=== Begin Enclosure ===
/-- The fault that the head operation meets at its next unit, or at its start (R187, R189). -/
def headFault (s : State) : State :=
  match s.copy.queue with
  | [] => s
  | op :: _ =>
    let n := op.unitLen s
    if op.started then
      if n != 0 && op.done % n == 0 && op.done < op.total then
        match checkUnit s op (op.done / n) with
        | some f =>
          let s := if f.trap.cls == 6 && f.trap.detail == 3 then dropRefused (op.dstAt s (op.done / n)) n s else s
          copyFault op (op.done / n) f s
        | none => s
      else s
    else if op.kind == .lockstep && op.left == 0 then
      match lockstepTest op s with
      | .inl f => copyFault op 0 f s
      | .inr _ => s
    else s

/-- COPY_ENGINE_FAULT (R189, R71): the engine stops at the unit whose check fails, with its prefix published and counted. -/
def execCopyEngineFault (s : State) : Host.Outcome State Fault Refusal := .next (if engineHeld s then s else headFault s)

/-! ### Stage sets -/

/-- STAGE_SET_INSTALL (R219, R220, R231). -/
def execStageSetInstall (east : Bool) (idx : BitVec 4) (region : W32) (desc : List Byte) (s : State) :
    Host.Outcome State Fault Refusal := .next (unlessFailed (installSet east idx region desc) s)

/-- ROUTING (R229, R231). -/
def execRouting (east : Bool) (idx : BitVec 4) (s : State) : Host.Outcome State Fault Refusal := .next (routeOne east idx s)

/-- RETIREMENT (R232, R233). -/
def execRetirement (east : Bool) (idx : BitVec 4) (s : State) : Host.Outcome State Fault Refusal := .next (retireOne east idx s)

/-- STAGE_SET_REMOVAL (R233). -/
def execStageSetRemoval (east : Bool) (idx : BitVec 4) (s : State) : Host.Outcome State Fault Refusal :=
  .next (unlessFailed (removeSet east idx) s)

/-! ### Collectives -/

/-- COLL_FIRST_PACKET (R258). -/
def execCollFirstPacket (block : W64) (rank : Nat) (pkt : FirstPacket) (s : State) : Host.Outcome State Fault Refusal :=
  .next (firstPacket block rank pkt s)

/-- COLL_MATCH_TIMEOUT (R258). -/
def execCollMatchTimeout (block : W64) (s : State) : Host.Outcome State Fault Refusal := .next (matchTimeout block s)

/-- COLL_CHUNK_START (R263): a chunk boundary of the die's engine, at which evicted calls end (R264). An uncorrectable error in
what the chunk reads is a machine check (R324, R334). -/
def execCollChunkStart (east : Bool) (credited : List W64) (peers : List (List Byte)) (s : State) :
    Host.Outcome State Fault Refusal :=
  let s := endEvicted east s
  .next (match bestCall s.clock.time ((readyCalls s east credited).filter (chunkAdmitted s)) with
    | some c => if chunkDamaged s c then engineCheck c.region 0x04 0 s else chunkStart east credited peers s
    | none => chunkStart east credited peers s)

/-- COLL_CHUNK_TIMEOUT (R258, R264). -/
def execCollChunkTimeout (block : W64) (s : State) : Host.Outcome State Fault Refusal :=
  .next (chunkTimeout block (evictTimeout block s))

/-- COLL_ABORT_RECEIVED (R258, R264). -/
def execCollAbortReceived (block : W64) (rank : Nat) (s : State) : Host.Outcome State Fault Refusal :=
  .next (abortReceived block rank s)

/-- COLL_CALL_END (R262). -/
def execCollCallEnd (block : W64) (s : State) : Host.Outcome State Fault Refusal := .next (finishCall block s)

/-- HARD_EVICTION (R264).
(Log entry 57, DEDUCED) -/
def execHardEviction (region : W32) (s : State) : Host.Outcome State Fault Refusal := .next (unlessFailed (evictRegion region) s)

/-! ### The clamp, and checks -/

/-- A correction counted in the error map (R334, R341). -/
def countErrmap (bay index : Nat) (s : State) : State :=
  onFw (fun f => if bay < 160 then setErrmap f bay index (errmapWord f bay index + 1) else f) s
=== End Enclosure ===
| WORK REQUEST |
Print exactly the lines of the listing above starting at the line containing "uncorrectable error in" and ending at the line containing "(evictTimeout block s))", both included.

| SOLUTION TO THIS PROBLEM |
/-- COLL_CHUNK_START (R263): a chunk boundary of the die's engine, at which evicted calls end (R264). An uncorrectable error in
what the chunk reads is a machine check (R324, R334). -/
def execCollChunkStart (east : Bool) (credited : List W64) (peers : List (List Byte)) (s : State) :
    Host.Outcome State Fault Refusal :=
  let s := endEvicted east s
  .next (match bestCall s.clock.time ((readyCalls s east credited).filter (chunkAdmitted s)) with
    | some c => if chunkDamaged s c then engineCheck c.region 0x04 0 s else chunkStart east credited peers s
    | none => chunkStart east credited peers s)

/-- COLL_CHUNK_TIMEOUT (R258, R264). -/
def execCollChunkTimeout (block : W64) (s : State) : Host.Outcome State Fault Refusal :=
  .next (chunkTimeout block (evictTimeout block s))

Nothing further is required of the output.